- **Stored items**:
....

-- ==== Sys2Proof/Laws/Exec.lean ====
section
/-! SUPPORT. What any instruction can answer, said once over all of them. -/

namespace Sys2Proof.Machine

section

variable {R : State → State → Prop} (hR : Elementary R)

include hR

theorem keeps_devRead (h : Handle) (k : Key) : Keeps R (devRead h k) := keeps_readCall hR _
theorem keeps_devWrite (h : Handle) (k : Key) (v : F64) : Keeps R (devWrite h k v) := keeps_writeCall hR _
theorem keeps_devReadSlot (h : Handle) (i : F64) (k : Key) : Keeps R (devReadSlot h i k) := keeps_readCall hR _
theorem keeps_devWriteSlot (h : Handle) (i : F64) (k : Key) (v : F64) : Keeps R (devWriteSlot h i k v) :=
  keeps_writeCall hR _
theorem keeps_devReadReagent (h : Handle) (m : Key) (v : F64) : Keeps R (devReadReagent h m v) :=
  keeps_readCellCall hR _

theorem keeps_loadBatch (c : Cell) (t : F64) (n : Option F64) (m : BatchMode) (read : Handle → M F64)
    (hread : ∀ h, Keeps R (read h)) : Keeps R (loadBatch c t n m read) :=
  keeps_bind hR _ _ (keeps_resolveHash hR t n) fun hs => keeps_bind hR _ _ (keeps_readEach hR read hread hs) fun _ =>
    keeps_setCell hR c _

theorem keeps_storeBatch (t : F64) (n : Option F64) (write : Handle → M Unit) (hwrite : ∀ h, Keeps R (write h)) :
    Keeps R (storeBatch t n write) :=
  keeps_bind hR _ _ (keeps_resolveHash hR t n) fun hs => keeps_writeEach hR write hwrite hs

theorem keeps_jumpTo (v : F64) : Keeps R (jumpTo v) :=
  keeps_bind hR _ _ (keeps_look hR _) fun t => keeps_setNpc hR t

theorem keeps_callTo (v : F64) : Keeps R (callTo v) :=
  keeps_bind hR _ _ (keeps_look hR _) fun t =>
    keeps_bind hR _ _ (keeps_update _ fun s => hR.cell s _ _) fun _ => keeps_setNpc hR t

theorem keeps_jumpBy (v : F64) : Keeps R (jumpBy v) :=
  keeps_bind hR _ _ (keeps_look hR _) fun t => keeps_setNpc hR t

theorem keeps_choice (c : Bool) (m : M Unit) (hm : Keeps R m) : Keeps R (if c then m else pure ()) := by
  split
  · exact hm
  · exact keeps_pure hR ()

variable (go : F64 → M Unit) (hgo : ∀ v, Keeps R (go v))

include hgo

theorem keeps_branch1 (p : F64 → Bool) (a b : ValOp) : Keeps R (branch1 p go a b) :=
  keeps_bind hR _ _ (keeps_value hR a) fun _ => keeps_bind hR _ _ (keeps_value hR b) fun t => keeps_choice hR _ _ (hgo t)

theorem keeps_branch2 (p : F64 → F64 → Bool) (a b c : ValOp) : Keeps R (branch2 p go a b c) :=
  keeps_bind hR _ _ (keeps_value hR a) fun _ => keeps_bind hR _ _ (keeps_value hR b) fun _ =>
    keeps_bind hR _ _ (keeps_value hR c) fun t => keeps_choice hR _ _ (hgo t)

theorem keeps_branch3 (p : F64 → F64 → F64 → Bool) (a b c e : ValOp) : Keeps R (branch3 p go a b c e) :=
  keeps_bind hR _ _ (keeps_value hR a) fun _ => keeps_bind hR _ _ (keeps_value hR b) fun _ =>
    keeps_bind hR _ _ (keeps_value hR c) fun _ => keeps_bind hR _ _ (keeps_value hR e) fun t =>
      keeps_choice hR _ _ (hgo t)

theorem keeps_branchPin (p : Option Handle → Bool) (d : PinOp) (a : ValOp) : Keeps R (branchPin p go d a) :=
  keeps_bind hR _ _ (keeps_pin hR d) fun _ => keeps_bind hR _ _ (keeps_value hR a) fun t =>
    keeps_choice hR _ _ (hgo t)

end

/-- Whatever the instruction, a next state is reached by elementary changes, or it is the fatal entry that keeps only
the device port of what such changes reached. The four instructions that write a table or the status make their own
change. -/
theorem exec_cases {R : State → State → Prop} (hR : Elementary R) (i : Instr) (s u : State)
    (hy : i = .yield → R s { s with status := .yielded }) (hsl : ∀ a d, i = .sleep a → R s (s.sleepFor d))
    (ha : ∀ n t, i = .aliasOp n t → R s { s with aliases := bindIn s.aliases n t })
    (hd : ∀ n v, i = .define n v → R s { s with defines := bindIn s.defines n v })
    (h : exec i s = .next u) : R s u ∨ ∃ e t, R s t ∧ u = { s with port := t.port }.fatal e := by
  cases i
  case define n v =>
    left
    obtain rfl := (Host.Outcome.next.inj h).symm
    dsimp only
    split
    · exact hd n v rfl
    · exact hR.refl s
  case yield =>
    left
    obtain rfl := (Host.Outcome.next.inj h).symm
    exact hy rfl
  case aliasOp n t =>
    left
    obtain rfl := (Host.Outcome.next.inj h).symm
    exact ha n t rfl
  case sleep a =>
    cases hv : s.value a with
    | ok v =>
      left
      have h' : exec (.sleep a) s = .next (s.sleepFor (sleepTime v)) :=
        perform_ok _ s _ (by rw [bind_of_ok _ _ s s v (value_ok a s v hv)]; rfl)
      obtain rfl := Host.Outcome.next.inj (h'.symm.trans h)
      exact hsl a _ rfl
    | error e =>
      rcases perform_next _ s u h with h | ⟨e', t, h, hu⟩
      · rw [bind_of_error _ _ s s e (value_error a s e hv)] at h; cases h
      · rw [bind_of_error _ _ s s e (value_error a s e hv)] at h
        injection h with _ ht
        exact .inr ⟨e', t, ht ▸ hR.refl s, hu⟩
  case abs | acos | asin | atan | ceil | cos | exp | floor | log | move | round | sin | sqrt | tan | trunc
    | not | seqz | sgez | sgtz | slez | sltz | snan | snanz | snez =>
    exact performed _ (keeps_unary hR _ _ _) s u h
  case add | atan2 | div | max | min | mod | mul | sub | and | nor | or | sla | sll | sra | srl | xor |
    sapz | seq | sge | sgt | sle | slt | snaz | sne =>
    exact performed _ (keeps_binary hR _ _ _ _) s u h
  case sap | select | sna =>
    exact performed _ (keeps_ternary hR _ _ _ _ _) s u h
  case nop | label =>
    simp only [exec, execNop, execLabel] at h
    exact performed _ (keeps_pure hR ()) s u h
  case hcf =>
    simp only [exec, execHcf] at h
    exact performed _ (keeps_raise hR _) s u h
  case rand =>
    exact performed _ (keeps_bind hR _ _ (keeps_dest hR _) fun _ => keeps_bind hR _ _ (keeps_ask hR _ fun p =>
      p.nextDraw_grows) fun _ => keeps_setCell hR _ _) s u h
  case push =>
    exact performed _ (keeps_bind hR _ _ (keeps_value hR _) fun _ => keeps_writeAt hR _ _ _ fun _ => keeps_setCell hR _ _) s u h
  case poke =>
    exact performed _ (keeps_bind hR _ _ (keeps_value hR _) fun x => keeps_bind hR _ _ (keeps_value hR _) fun v =>
      keeps_writeAt hR (fun _ => x) v (fun _ => pure ()) fun _ => keeps_pure hR ()) s u h
  case pop =>
    exact performed _ (keeps_bind hR _ _ (keeps_dest hR _) fun _ => keeps_bind hR _ _ (keeps_look hR _) fun _ =>
      keeps_bind hR _ _ (keeps_look hR _) fun _ => keeps_bind hR _ _ (keeps_setCell hR _ _) fun _ =>
      keeps_setCell hR _ _) s u h
  case peek =>
    exact performed _ (keeps_bind hR _ _ (keeps_dest hR _) fun _ => keeps_bind hR _ _ (keeps_look hR _) fun _ =>
      keeps_bind hR _ _ (keeps_look hR _) fun _ => keeps_setCell hR _ _) s u h
  case j =>
    exact performed _ (keeps_bind hR _ _ (keeps_value hR _) fun _ => keeps_jumpTo hR _) s u h
  case jal =>
    exact performed _ (keeps_bind hR _ _ (keeps_value hR _) fun _ => keeps_callTo hR _) s u h
  case jr =>
    exact performed _ (keeps_bind hR _ _ (keeps_value hR _) fun _ => keeps_jumpBy hR _) s u h
  case beqz | bgez | bgtz | blez | bltz | bnez | bnan =>
    exact performed _ (keeps_branch1 hR _ (keeps_jumpTo hR) _ _ _) s u h
  case beq | bge | bgt | ble | blt | bne | bapz | bnaz =>
    exact performed _ (keeps_branch2 hR _ (keeps_jumpTo hR) _ _ _ _) s u h
  case bap | bna =>
    exact performed _ (keeps_branch3 hR _ (keeps_jumpTo hR) _ _ _ _ _) s u h
  case bdse | bdns =>
    exact performed _ (keeps_branchPin hR _ (keeps_jumpTo hR) _ _ _) s u h
  case beqzal | bgezal | bgtzal | blezal | bltzal | bnezal =>
    exact performed _ (keeps_branch1 hR _ (keeps_callTo hR) _ _ _) s u h
  case beqal | bgeal | bgtal | bleal | bltal | bneal | bapzal | bnazal =>
    exact performed _ (keeps_branch2 hR _ (keeps_callTo hR) _ _ _ _) s u h
  case bapal | bnaal =>
    exact performed _ (keeps_branch3 hR _ (keeps_callTo hR) _ _ _ _ _) s u h
  case bdseal | bdnsal =>
    exact performed _ (keeps_branchPin hR _ (keeps_callTo hR) _ _ _) s u h
  case breqz | brgez | brgtz | brlez | brltz | brnez | brnan =>
    exact performed _ (keeps_branch1 hR _ (keeps_jumpBy hR) _ _ _) s u h
  case breq | brge | brgt | brle | brlt | brne | brapz | brnaz =>
    exact performed _ (keeps_branch2 hR _ (keeps_jumpBy hR) _ _ _ _) s u h
  case brap | brna =>
    exact performed _ (keeps_branch3 hR _ (keeps_jumpBy hR) _ _ _ _ _) s u h
  case brdse | brdns =>
    exact performed _ (keeps_branchPin hR _ (keeps_jumpBy hR) _ _ _) s u h
  case l =>
    exact performed _ (keeps_bind hR _ _ (keeps_dest hR _) fun _ => keeps_bind hR _ _ (keeps_pin hR _) fun _ => keeps_bind
      hR _ _ (keeps_key hR _) fun _ => keeps_bind hR _ _ (keeps_need hR _) fun _ => keeps_bind hR _ _
      (keeps_devRead hR _ _) fun _ => keeps_setCell hR _ _) s u h
  case s =>
    exact performed _ (keeps_bind hR _ _ (keeps_pin hR _) fun _ => keeps_bind hR _ _ (keeps_key hR _) fun _ => keeps_bind
      hR _ _ (keeps_value hR _) fun _ => keeps_bind hR _ _ (keeps_need hR _) fun _ => keeps_devWrite hR _
      _ _) s u h
  case ls =>
    exact performed _ (keeps_bind hR _ _ (keeps_dest hR _) fun _ => keeps_bind hR _ _ (keeps_pin hR _) fun _ => keeps_bind
      hR _ _ (keeps_value hR _) fun _ => keeps_bind hR _ _ (keeps_key hR _) fun _ => keeps_bind hR _ _
      (keeps_need hR _) fun _ => keeps_bind hR _ _ (keeps_devReadSlot hR _ _ _) fun _ => keeps_setCell hR
      _ _) s u h
  case ss =>
    exact performed _ (keeps_bind hR _ _ (keeps_pin hR _) fun _ => keeps_bind hR _ _ (keeps_value hR _) fun _ => keeps_bind
      hR _ _ (keeps_key hR _) fun _ => keeps_bind hR _ _ (keeps_value hR _) fun _ => keeps_bind hR _ _
      (keeps_need hR _) fun _ => keeps_devWriteSlot hR _ _ _ _) s u h
  case lr =>
    exact performed _ (keeps_bind hR _ _ (keeps_dest hR _) fun _ => keeps_bind hR _ _ (keeps_pin hR _) fun _ => keeps_bind
      hR _ _ (keeps_key hR _) fun _ => keeps_bind hR _ _ (keeps_value hR _) fun _ => keeps_bind hR _ _
      (keeps_need hR _) fun _ => keeps_bind hR _ _ (keeps_devReadReagent hR _ _ _) fun _ => keeps_setCell
      hR _ _) s u h
  case ld =>
    exact performed _ (keeps_bind hR _ _ (keeps_dest hR _) fun _ => keeps_bind hR _ _ (keeps_value hR _) fun _ =>
      keeps_bind hR _ _ (keeps_key hR _) fun _ => keeps_bind hR _ _ (keeps_resolveId hR _) fun _ =>
      keeps_bind hR _ _ (keeps_need hR _) fun _ => keeps_bind hR _ _ (keeps_devRead hR _ _) fun _ =>
      keeps_setCell hR _ _) s u h
  case sd =>
    exact performed _ (keeps_bind hR _ _ (keeps_value hR _) fun _ => keeps_bind hR _ _ (keeps_key hR _) fun _ => keeps_bind
      hR _ _ (keeps_value hR _) fun _ => keeps_bind hR _ _ (keeps_resolveId hR _) fun _ => keeps_bind hR _
      _ (keeps_need hR _) fun _ => keeps_devWrite hR _ _ _) s u h
  case get =>
    exact performed _ (keeps_bind hR _ _ (keeps_dest hR _) fun _ => keeps_bind hR _ _ (keeps_pin hR _) fun _ => keeps_bind
      hR _ _ (keeps_value hR _) fun _ => keeps_bind hR _ _ (keeps_need hR _) fun _ => keeps_bind hR _ _
      (keeps_devReadMem hR _ _) fun _ => keeps_setCell hR _ _) s u h
  case put =>
    exact performed _ (keeps_bind hR _ _ (keeps_pin hR _) fun _ => keeps_bind hR _ _ (keeps_value hR _) fun _ => keeps_bind
      hR _ _ (keeps_value hR _) fun _ => keeps_bind hR _ _ (keeps_need hR _) fun _ => keeps_devWriteMem hR
      _ _ _) s u h
  case getd =>
    exact performed _ (keeps_bind hR _ _ (keeps_dest hR _) fun _ => keeps_bind hR _ _ (keeps_value hR _) fun _ =>
      keeps_bind hR _ _ (keeps_value hR _) fun _ => keeps_bind hR _ _ (keeps_resolveId hR _) fun _ =>
      keeps_bind hR _ _ (keeps_need hR _) fun _ => keeps_bind hR _ _ (keeps_devReadMem hR _ _) fun _ =>
      keeps_setCell hR _ _) s u h
  case putd =>
    exact performed _ (keeps_bind hR _ _ (keeps_value hR _) fun _ => keeps_bind hR _ _ (keeps_value hR _) fun _ =>
      keeps_bind hR _ _ (keeps_value hR _) fun _ => keeps_bind hR _ _ (keeps_resolveId hR _) fun _ =>
      keeps_bind hR _ _ (keeps_need hR _) fun _ => keeps_devWriteMem hR _ _ _) s u h
  case clr =>
    exact performed _ (keeps_bind hR _ _ (keeps_pin hR _) fun _ => keeps_bind hR _ _ (keeps_need hR _) fun _ =>
      keeps_devClearMem hR _) s u h
  case clrd =>
    exact performed _ (keeps_bind hR _ _ (keeps_value hR _) fun _ => keeps_bind hR _ _ (keeps_resolveId hR _) fun _ =>
      keeps_bind hR _ _ (keeps_need hR _) fun _ => keeps_devClearMem hR _) s u h
  case sdse =>
    exact performed _ (keeps_bind hR _ _ (keeps_dest hR _) fun _ => keeps_bind hR _ _ (keeps_pin hR _) fun _ =>
      keeps_setCell hR _ _) s u h
  case sdns =>
    exact performed _ (keeps_bind hR _ _ (keeps_dest hR _) fun _ => keeps_bind hR _ _ (keeps_pin hR _) fun _ =>
      keeps_setCell hR _ _) s u h
  case lb =>
    exact performed _ (keeps_bind hR _ _ (keeps_dest hR _) fun _ => keeps_bind hR _ _ (keeps_value hR _) fun _ =>
      keeps_bind hR _ _ (keeps_key hR _) fun _ => keeps_bind hR _ _ (keeps_mode hR _) fun _ =>
      keeps_loadBatch hR _ _ _ _ _ fun _ => keeps_devRead hR _ _) s u h
  case lbn =>
    exact performed _ (keeps_bind hR _ _ (keeps_dest hR _) fun _ => keeps_bind hR _ _ (keeps_value hR _) fun _ =>
      keeps_bind hR _ _ (keeps_value hR _) fun _ => keeps_bind hR _ _ (keeps_key hR _) fun _ => keeps_bind
      hR _ _ (keeps_mode hR _) fun _ => keeps_loadBatch hR _ _ _ _ _ fun _ => keeps_devRead hR _ _) s u h
  case lbs =>
    exact performed _ (keeps_bind hR _ _ (keeps_dest hR _) fun _ => keeps_bind hR _ _ (keeps_value hR _) fun _ =>
      keeps_bind hR _ _ (keeps_value hR _) fun _ => keeps_bind hR _ _ (keeps_key hR _) fun _ => keeps_bind
      hR _ _ (keeps_mode hR _) fun _ => keeps_loadBatch hR _ _ _ _ _ fun _ => keeps_devReadSlot hR _ _ _) s u h
  case lbns =>
    exact performed _ (keeps_bind hR _ _ (keeps_dest hR _) fun _ => keeps_bind hR _ _ (keeps_value hR _) fun _ =>
      keeps_bind hR _ _ (keeps_value hR _) fun _ => keeps_bind hR _ _ (keeps_value hR _) fun _ =>
      keeps_bind hR _ _ (keeps_key hR _) fun _ => keeps_bind hR _ _ (keeps_mode hR _) fun _ =>
      keeps_loadBatch hR _ _ _ _ _ fun _ => keeps_devReadSlot hR _ _ _) s u h
  case sb =>
    exact performed _ (keeps_bind hR _ _ (keeps_value hR _) fun _ => keeps_bind hR _ _ (keeps_key hR _) fun _ => keeps_bind
      hR _ _ (keeps_value hR _) fun _ => keeps_storeBatch hR _ _ _ fun _ => keeps_devWrite hR _ _ _) s u h
  case sbn =>
    exact performed _ (keeps_bind hR _ _ (keeps_value hR _) fun _ => keeps_bind hR _ _ (keeps_value hR _) fun _ =>
      keeps_bind hR _ _ (keeps_key hR _) fun _ => keeps_bind hR _ _ (keeps_value hR _) fun _ =>
      keeps_storeBatch hR _ _ _ fun _ => keeps_devWrite hR _ _ _) s u h
  case sbs =>
    exact performed _ (keeps_bind hR _ _ (keeps_value hR _) fun _ => keeps_bind hR _ _ (keeps_value hR _) fun _ =>
      keeps_bind hR _ _ (keeps_key hR _) fun _ => keeps_bind hR _ _ (keeps_value hR _) fun _ =>
      keeps_storeBatch hR _ _ _ fun _ => keeps_devWriteSlot hR _ _ _ _) s u h

/-- Every instruction is a performed computation. -/
theorem exec_perform (i : Instr) : ∃ m : State → M Unit, ∀ s, exec i s = perform (m s) s := by
  cases i
  case nop => exact ⟨fun _ => pure (), fun s => by simp only [exec, execNop]⟩
  case label d n => exact ⟨fun _ => pure (), fun s => by simp only [exec, execLabel]⟩
  case hcf => exact ⟨fun _ => raise .halt, fun s => by simp only [exec, execHcf]⟩
  case yield => exact ⟨fun _ => update _, fun s => by simp only [exec, execYield]; rfl⟩
  case aliasOp n t => exact ⟨fun _ => update _, fun s => by simp only [exec, execAliasOp]; rfl⟩
  case define n v => exact ⟨fun _ => update _, fun s => by simp only [exec, execDefine]; rfl⟩
  all_goals exact ⟨_, fun _ => rfl⟩

end Sys2Proof.Machine
end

....

- **Task brief**:
Retype exactly, and only, the lines above from the one where "exact performed _ (keeps_branch3 hR _ (keeps_jumpTo" occurs up to and including the one where "exact performed _ (keeps_branchPin hR _ (keeps_callTo" occurs.

- **Task output**:
    exact performed _ (keeps_branch3 hR _ (keeps_jumpTo hR) _ _ _ _ _) s u h
  case bdse | bdns =>
    exact performed _ (keeps_branchPin hR _ (keeps_jumpTo hR) _ _ _) s u h
  case beqzal | bgezal | bgtzal | blezal | bltzal | bnezal =>
    exact performed _ (keeps_branch1 hR _ (keeps_callTo hR) _ _ _) s u h
  case beqal | bgeal | bgtal | bleal | bltal | bneal | bapzal | bnazal =>
    exact performed _ (keeps_branch2 hR _ (keeps_callTo hR) _ _ _ _) s u h
  case bapal | bnaal =>
    exact performed _ (keeps_branch3 hR _ (keeps_callTo hR) _ _ _ _ _) s u h
  case bdseal | bdnsal =>
    exact performed _ (keeps_branchPin hR _ (keeps_callTo hR) _ _ _) s u h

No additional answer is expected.